- _Task brief_
Please give back word for word the lines of the material below between the line containing "BitVec.ofNat 64 (b.send" and the line containing "it fits. -/", inclusive.

- _Input_
/-! ### Barkers and the map (R374, R378) -/

/-- Bits of PRESENT and MASTERS carried by a frame. -/
def mapCarried (present masters : Nat) (d : Dev) : Dev :=
  let p := d.get ICL_MAP_PRESENT ||| present
  let m := d.get ICL_MAP_MASTERS ||| masters
  let touch (bits : Nat) (s : Store Nat) : Store Nat :=
    (List.range 16).foldl (fun s i => if bitAt bits i then sput s i d.tb else s) s
  let d1 := mapIcl (fun c => { c with seenP := touch present c.seenP, seenM := touch masters c.seenM }) d
  if p = d.get ICL_MAP_PRESENT ∧ m = d.get ICL_MAP_MASTERS then d1
  else mapIcl (fun c => { c with mapAt := d.tb }) ((d1.set ICL_MAP_PRESENT p).set ICL_MAP_MASTERS m)
/-- What a barker says of its sender. -/
def barkerPeer (n : Nat) : Partner :=
  { uid := bitsAt n 80 64, keyReady := bitAt n 8, slot := bitsAt n 9 6, hop := bitsAt n 32 10, toM := bitsAt n 24 4 }
/-- A barker from the partner the port knows. -/
def barkerFrom (q : Nat) (at' : Int) (n : Nat) (d : Dev) : Dev :=
  let p := barkerPeer n
  let d1 := mapIport q (fun x => { x with peer := some p, echo := some (bitsAt n 144 64, at') }) d
  let d2 := (((d1.set (ICL_PORT_STATUS_P_VALID q) 1).set (ICL_PORT_STATUS_P_MASTER q) (bitsAt n 4 1)).set (ICL_PORT_STATUS_P_PORT q)
    (bitsAt n 5 2)).set (ICL_PORT_STATUS_P_ID q) (bitsAt n 0 4)
  let d3 := mapCarried (bitsAt n 48 16) (bitsAt n 64 16) d2
  let d4 := if bitsAt n 208 64 = 0 then d3
    else measure q (at' - (bitsAt n 208 64 : Nat) - (bitsAt n 272 64 : Nat)) d3
  let d5 := if bitsAt n 0 4 = ownId d ∧ p.uid ≠ ownUid d then portFault q 4 (setCascErr 3 d4) else d4
  let toMaster : Bool := bitAt n 4 || upstream d == some q
  let d6 := if toMaster ∧ p.hop ≠ d.get ICL_CFG_HOP_NS ∧ !isMaster d ∧ d.flag ICL_CFG_EN then setCascErr 5 d5 else d5
  settleLink (selectUpstream d6)
/-- BARKER_RX: the oldest barker of port `q`. -/
def barkerRx (q : Nat) (d : Dev) : Dev :=
  match takeInbox q (fun f => f.type == 0) d with
  | (none, _) => d
  | (some (at', f), d1) =>
    let n := leNat (bytesAt f.body 0 64)
    let other : Bool := match (d.iport q).peer with | some p => p.uid != bitsAt n 80 64 | none => false
    if other ∧ iclState d q ≠ 4 then portDrop q 1 d1 else barkerFrom q at' n d1
/-- PROBE_RX (R376, step 5). -/
def probeRx (q : Nat) (d : Dev) : Dev :=
  if !(d.iport q).probed ∨ iclState d q ≠ 2 then d
  else match takeInbox q (fun f => f.type == 2 && f.a == 1) d with
    | (none, _) => d
    | (some (_, f), d1) =>
      let want := (List.range 16).flatMap (fun _ => [0x1F, 0xE7, BitVec.ofNat 8 f.src, BitVec.ofNat 8 f.port])
      if f.body = want then settleLink (selectUpstream (d1.set (ICL_PORT_STATUS_STATE q) 3)) else portFault q 2 d1
/-- MAP_AGE_OUT (R374): 256 µs have passed since a bit was last carried. -/
def mapAgeOut (i : Nat) (masters : Bool) (d : Dev) : Dev :=
  let s := if masters then d.icl.seenM else d.icl.seenP
  match s.find? (fun e => e.1 == i) with
  | none => d
  | some (_, t) =>
    let d1 := d.advance (t + 1024000)
    let d2 := mapIcl (fun c => if masters then { c with seenM := sdel c.seenM i } else { c with seenP := sdel c.seenP i }) d1
    if i = ownId d ∧ (!masters ∨ isMaster d) then d2
    else mapIcl (fun c => { c with mapAt := d1.tb }) (if masters then d2.clrBit ICL_MAP_MASTERS i else d2.clrBit ICL_MAP_PRESENT i)
/-- MAP_SETTLE (R378, Table 10-4): 64 µs after the map's last change. -/
def mapSettle (d : Dev) : Dev :=
  if !d.flag ICL_CFG_EN then d
  else
    let d1 := d.advance (d.icl.mapAt + 256000)
    let ms := (List.range 16).filter (fun i => bitAt (d.get ICL_MAP_MASTERS) i)
    let member : Bool := cascState d == 3 || cascState d == 4
    if member then
      if ms.length < 2 then d1
      else
        let odd := (List.range 4).filter (fun q => d.flag (ICL_PORT_STATUS_P_VALID q) && d.flag (ICL_PORT_STATUS_P_MASTER q) &&
          iclTrained d q && some (d.get (ICL_PORT_STATUS_P_ID q)) != d.icl.master)
        settleLink (setCascErr 2 (forEach odd d1 (fun q d => portFault q 5 d)))
    else match ms with
      | [] => settleLink (setCascErr 1 d1)
      | [m] =>
        let e := d1.get ICL_STATUS_CASC_ERR
        settleLink (mapIcl (fun c => { c with master := some m, heard := d1.tb }) (if e = 1 ∨ e = 2 then setCascErr 0 d1 else d1))
      | _ => settleLink (setCascErr 2 d1)

/-! ### Forming and leaving (R379 to R382, R392) -/

/-- READY_SEND (R379): READY, or WITHDRAW where a condition fails. -/
def readySend (d : Dev) : Dev :=
  if (cascState d = 1 ∨ cascState d = 2) ∧ readyOk d then toMaster 2 (leBytes 8 (ownUid d)) (d.set ICL_STATUS_STATE 2)
  else readyCheck d
/-- A follower is heard at the master. -/
def heardFrom (i : Nat) (d : Dev) : Dev := mapIcl (fun c => { c with alive := sput c.alive i d.tb }) d
/-- Control frames of a kind. -/
def isKind (k : Nat) (f : IclFrame) : Bool := f.type == 2 && f.a == k
/-- READY_RX (R382). -/
def readyRx (q : Nat) (d : Dev) : Dev :=
  match takeInbox q (isKind 2) d with
  | (none, _) => d
  | (some (_, f), d1) =>
    if !isMaster d then d1
    else if bitAt (d.get ICL_MEMBERS_MEMBERS) f.src ∨ d.icl.ready.contains f.src then heardFrom f.src d1
    else heardFrom f.src (mapIcl (fun c => { c with ready := f.src :: c.ready }) d1)
/-- WITHDRAW_RX (R380, R392): a follower named in a JOIN is removed after *J*. -/
def withdrawRx (q : Nat) (d : Dev) : Dev :=
  match takeInbox q (isKind 3) d with
  | (none, _) => d
  | (some (_, f), d1) =>
    if !isMaster d then d1
    else if bitAt (d.get ICL_MEMBERS_MEMBERS) f.src then removeFollower f.src d1
    else
      let d2 := mapIcl (fun c => { c with ready := c.ready.filter (· != f.src) }) d1
      match d.icl.joinSet with
      | some set => if bitAt set f.src then mapIcl (fun c => { c with gone := f.src :: c.gone }) d2 else d2
      | none => d2
/-- JOIN_SEND (R380): the master announces the join tick and the members as they will stand. -/
def joinSend (d : Dev) : Dev :=
  let fresh := d.icl.ready.filter (fun i => !bitAt (d.get ICL_MEMBERS_MEMBERS) i)
  let soon : Bool := match d.icl.lastJoin with | some t => decide (d.tb < t + 400000) | none => false
  if !d.flag ICL_CFG_EN ∨ !isMaster d ∨ !d.flag CFG_STATUS_DONE_PIN ∨ !ctrlReady d ∨ fresh.isEmpty ∨ soon ∨ !d.ctl.time.running ∨
      d.icl.joinSet.isSome ∨ (cascState d ≠ 3 ∧ d.get ICL_STATUS_CASC_ERR ≠ 0) then d
  else
    let j := (d.ctl.time.count + 1 + edgesUntil d (d.tb + 400000)) % 2 ^ 64
    let set := fresh.foldl (fun s i => s ||| 2 ^ i) (d.get ICL_MEMBERS_MEMBERS ||| 2 ^ ownId d)
    let d1 := (d.set ICL_JOIN_LO_J_LO j).set ICL_JOIN_HI_J_HI (j / 2 ^ 32)
    let d2 := mapTime (fun t => { t with join := some (j, j) }) (mapIcl (fun c => { c with joinSet := some set, lastJoin := some d.tb }) d1)
    sendAll none (control d 4 0 true (leBytes 8 j ++ leBytes 8 set)) d2
/-- JOIN_RX (R380): a READY device named in it prepares to join; a member takes the new set at *J*. -/
def joinRx (q : Nat) (d : Dev) : Dev :=
  match takeInbox q (isKind 4) d with
  | (none, _) => d
  | (some (_, f), d1) =>
    let j := leNat (bytesAt f.body 0 8)
    let set := leNat (bytesAt f.body 8 2)
    let own := (j : Int) - (if cascState d = 3 then 0 else d.icl.mOff)
    if isMaster d ∨ own ≤ d.ctl.time.count ∨ !(cascState d == 3 || (cascState d == 2 && bitAt set (ownId d))) then d1
    else
      mapTime (fun t => { t with join := some (own.toNat, j) }) (mapIcl (fun c => { c with joinSet := some set })
        ((d1.set ICL_JOIN_LO_J_LO j).set ICL_JOIN_HI_J_HI (j / 2 ^ 32)))
/-- JOIN_EDGE (R380, R381): what stands at *J* besides the count. -/
def joinEdge (d : Dev) : Dev :=
  match d.icl.joinSet with
  | none => d
  | some set =>
    let d1 := (setMembership 3 (d.set ICL_MEMBERS_MEMBERS set)).raise ICL_IRQ_CAUSE_JOINED
    let d2 := mapIcl (fun c => { c with joinSet := none, gone := [], ready := c.ready.filter (fun i => !bitAt set i), heard := d.tb }) d1
    let d3 := forEach ((List.range 16).filter (fun i => bitAt set i && isMaster d && i != ownId d)) d2 (fun i d =>
      if (d.icl.alive.any (fun e => e.1 == i)) then d else heardFrom i d)
    forEach d.icl.gone (reroute d3) removeFollower
/-- A write of ICL_CMD (R395). -/
def iclCmdWrite (leave clr : Bool) (d : Dev) : Dev :=
  iclHost (fun d =>
    let d1 := if clr then d.resetFlds ((List.range 4).flatMap (fun q => [ICL_PORT_RXBAD_FRAMES q, ICL_PORT_RXKEY_FRAMES q, ICL_PORT_TXKEY_PACKETS q,
        ICL_PORT_NOROUTE_FRAMES q, ICL_PORT_LATE_BATCHES q, ICL_PORT_SUPERSEDED_BATCHES q, ICL_PORT_OVERFLOW_BATCHES q, ICL_PORT_RXFRAMES_FRAMES q])) else d
    (if leave ∧ (cascState d = 3 ∨ cascState d = 4) then endMembership false d1 else d1).answer .ok) d
/-- A write of ICL_CFG (R381, R393). -/
def iclCfgWrite (v : Nat) (d : Dev) : Dev :=
  iclHost (fun d =>
    let fs := [ICL_CFG_EN, ICL_CFG_TUN_ACCEPT, ICL_CFG_CTRL_SLOT, ICL_CFG_HOP_NS]
    let d1 : Dev := { d with ctl := writeFlds d.ctl false v fs }
    let was := d.flag ICL_CFG_EN
    if was ∧ (d1.get ICL_CFG_CTRL_SLOT ≠ d.get ICL_CFG_CTRL_SLOT ∨ d1.get ICL_CFG_HOP_NS ≠ d.get ICL_CFG_HOP_NS) then d.answer .perm
    else
      let d2 := d1.set ICL_STATUS_K (tickOffset (d1.get ICL_CFG_HOP_NS) (d1.get RM_PERIOD_NOW_NS) 1)
      let on := d1.flag ICL_CFG_EN
      (if on && !was then settleLink (selectUpstream (rediscover d2))
       else if was && !on then endMembership false d2 else d2).answer .ok) d
/-- LEAVE_RX (R392). -/
def leaveRx (q : Nat) (d : Dev) : Dev :=
  match takeInbox q (isKind 5) d with
  | (none, _) => d
  | (some (_, f), d1) =>
    let i := leNat (bytesAt f.body 0 8) % 16
    if isMaster d then (if bitAt (d.get ICL_MEMBERS_MEMBERS) i ∧ i ≠ ownId d then removeFollower i d1 else d1) else memberLeft i d1
/-- STATUS_SEND (R382). -/
def statusSend (d : Dev) : Dev :=
  if !isMaster d ∧ (cascState d = 3 ∨ cascState d = 4) then
    toMaster 6 (leBytes 8 (cascState d + 2 ^ 4 * astate d + 2 ^ 8 * d.get ICL_STATUS_CASC_ERR + 2 ^ 16 * d.get ICL_MAP_PRESENT)) d
  else d
/-- STATUS_RX (R374, R382). -/
def statusRx (q : Nat) (d : Dev) : Dev :=
  match takeInbox q (isKind 6) d with
  | (none, _) => d
  | (some (_, f), d1) =>
    let d2 := mapCarried (bitsAt (leNat (bytesAt f.body 0 8)) 16 16) 0 d1
    if isMaster d then heardFrom f.src d2 else d2
/-- FOLLOWER_TIMEOUT (R392): 10 µs after the last READY or STATUS of follower `i`. -/
def followerTimeout (i : Nat) (d : Dev) : Dev :=
  match d.icl.alive.find? (fun e => e.1 == i) with
  | none => d
  | some (_, t) =>
    if !isMaster d then d
    else
      let d1 := d.advance (t + 40000)
      if bitAt (d.get ICL_MEMBERS_MEMBERS) i then removeFollower i d1 else memberLeft i d1
/-- MASTER_TIMEOUT (R392, R423): 10 µs after the master's last frame. -/
def masterTimeout (d : Dev) : Dev :=
  if isMaster d ∨ cascState d ≠ 3 then d
  else
    let d1 := (setCascErr 4 (setMembership 4 (d.advance (d.icl.heard + 40000)))).raise ICL_IRQ_CAUSE_MASTER_LOST
    let d2 := match d.icl.master with | some m => d1.clrBit ICL_MEMBERS_MEMBERS m | none => d1
    let d3 := if d.ctl.time.follow then holdCorr (dropForeign (d2.set RM_CASC_STATUS_ASTATE 5)) else d2
    settleLink (mapTime (fun t => { t with join := none }) (mapIcl (fun c => { c with joinSet := none }) d3))

/-! ### Token channels (R384 to R386) -/

/-- The batch that slot `t` of ring `r` published at edge `n` is sent, or discarded with its entry DOWN. -/
def batchSend (n r t : Nat) (d : Dev) : Dev :=
  let ch := d.get (TS_CFG_TARGET r t) - 0xE0
  let x := d.slot r t
  if !slotEn d r t ∨ d.get (TS_CFG_TARGET r t) < 0xE0 ∨ x.pubAt ≠ some n ∨ !d.flag (ICL_TCH_A_EN ch) then d
  else
    let d1 := setSlot r t { x with pub := [], pubAt := none } d
    if d.flag (ICL_TCH_A_DOWN ch) then noRoute (d.get (ICL_TCH_A_PRI_PORT ch)) d1
    else
      let fb := d.flag (ICL_TCH_A_ACTIVE ch)
      let pick (a b : Fld) : Nat := if fb then d.get b else d.get a
      let k := tickOffset (d.get ICL_CFG_HOP_NS) (d.get RM_PERIOD_NOW_NS) (pick (ICL_TCH_A_PRI_HOPS ch) (ICL_TCH_A_FB_HOPS ch))
      queueOut (pick (ICL_TCH_A_PRI_PORT ch) (ICL_TCH_A_FB_PORT ch))
        { type := 3, src := ownId d, dest := pick (ICL_TCH_A_PRI_DEST ch) (ICL_TCH_B_FB_DEST ch), slot := d.get ICL_CFG_CTRL_SLOT,
          a := n % 65536, b := (n + k) % 65536, c := pick (ICL_TCH_A_PRI_DCH ch) (ICL_TCH_A_FB_DCH ch),
          body := x.pub.flatMap (fun e => leBytes 8 e.2.toNat) } d1
/-- Edges from the device's count to an edge numbered by its 16 low bits. -/
def edgesTo (d : Dev) (due : Nat) : Int := signed 16 (wrap 16 ((due : Int) - (d.ctl.time.count : Int)))
/-- The channel header entry (Table 10-5); the frame does not carry FALLBACK, which comes with the command (log 32). -/
def batchHeader (b : Batch) : Token :=
  BitVec.ofNat 64 (b.send + 2 ^ 16 * b.data.length + 2 ^ 24 * b.src + 2 ^ 28 * b2n b.fb)
/-- A batch written for the coming edge that a later one supersedes leaves the slot (log 33). -/
def unwrite (b : Batch) (d : Dev) : Dev :=
  let d1 := mapIcl (fun c => { c with written := c.written.erase b }) d
  match inSlotOf d (0xE0 + b.ch) with
  | some (r, t) => mapSlot r t (fun x => { x with fin := x.fin.take (x.fin.length - (b.data.length + 1)) }) d1
  | none => d1
/-- Write a batch into its channel's slot, where it fits. -/
def batchWrite (b : Batch) (d : Dev) : Dev :=
  let spilled := d.incSat (ICL_PORT_OVERFLOW_BATCHES b.q)
  match inSlotOf d (0xE0 + b.ch) with
  | some (r, t) =>
    if streamRoom d r t (b.data.length + 1) then
      mapIcl (fun c => { c with written := b :: c.written }) (streamPut r t (batchHeader b :: b.data) d)
    else spilled
  | none => spilled
/-- Whether the last entry can no longer be accepted before edge DUE. -/
def batchLate (d : Dev) (due : Nat) : Bool :=
  decide (edgesTo d due ≤ 0) || (edgesTo d due == 1 && d.ctl.time.running && decide (d.ctl.time.nextEdge / 4 ≤ d.tb / 4))
/-- TOKEN_BATCH_RX (R386): `fb`, the batch came by a fallback route. -/
def tokenBatchRx (q : Nat) (fb : Bool) (d : Dev) : Dev :=
  match takeInbox q (fun f => f.type == 3) d with
  | (none, _) => d
  | (some (_, f), d1) =>
    let data := (List.range (f.body.length / 8)).map (fun i => BitVec.ofNat 64 (leNat (bytesAt f.body (8 * i) 8)))
    let b : Batch := { q := q, ch := f.c % 32, due := f.b, send := f.a, src := f.src, data := data, fb := fb }
    let twin (x : Batch) : Bool := x.ch == b.ch && x.due == b.due
    let later (x : Batch) : Bool := decide (0 < signed 16 (wrap 16 ((b.send : Int) - (x.send : Int))))
    let lost (p : Nat) (d : Dev) : Dev := d.incSat (ICL_PORT_SUPERSEDED_BATCHES p)
    if batchLate d b.due then d1.incSat (ICL_PORT_LATE_BATCHES q)
    else match d.icl.held.find? twin, d.icl.written.find? twin with
      | some x, _ =>
        if later x then mapIcl (fun c => { c with held := b :: c.held.erase x }) (lost x.q d1) else lost q d1
      | none, some x => if later x then batchWrite b (lost x.q (unwrite x d1)) else lost q d1
      | none, none =>
        if edgesTo d b.due = 1 then batchWrite b d1 else mapIcl (fun c => { c with held := b :: c.held }) d1
/-- TOKEN_BATCH_WRITE (R386): the batch of channel `ch` held for the coming edge is written; one whose edge has passed is
late. -/
def tokenBatchWrite (ch : Nat) (d : Dev) : Dev :=
  match d.icl.held.find? (fun b => b.ch == ch && decide (edgesTo d b.due ≤ 1)) with
  | none => d
  | some b =>
    let d1 := mapIcl (fun c => { c with held := c.held.erase b }) d
    if batchLate d b.due then d1.incSat (ICL_PORT_LATE_BATCHES b.q) else batchWrite b d1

- _Result of this exercise_
  BitVec.ofNat 64 (b.send + 2 ^ 16 * b.data.length + 2 ^ 24 * b.src + 2 ^ 28 * b2n b.fb)
/-- A batch written for the coming edge that a later one supersedes leaves the slot (log 33). -/
def unwrite (b : Batch) (d : Dev) : Dev :=
  let d1 := mapIcl (fun c => { c with written := c.written.erase b }) d
  match inSlotOf d (0xE0 + b.ch) with
  | some (r, t) => mapSlot r t (fun x => { x with fin := x.fin.take (x.fin.length - (b.data.length + 1)) }) d1
  | none => d1
/-- Write a batch into its channel's slot, where it fits. -/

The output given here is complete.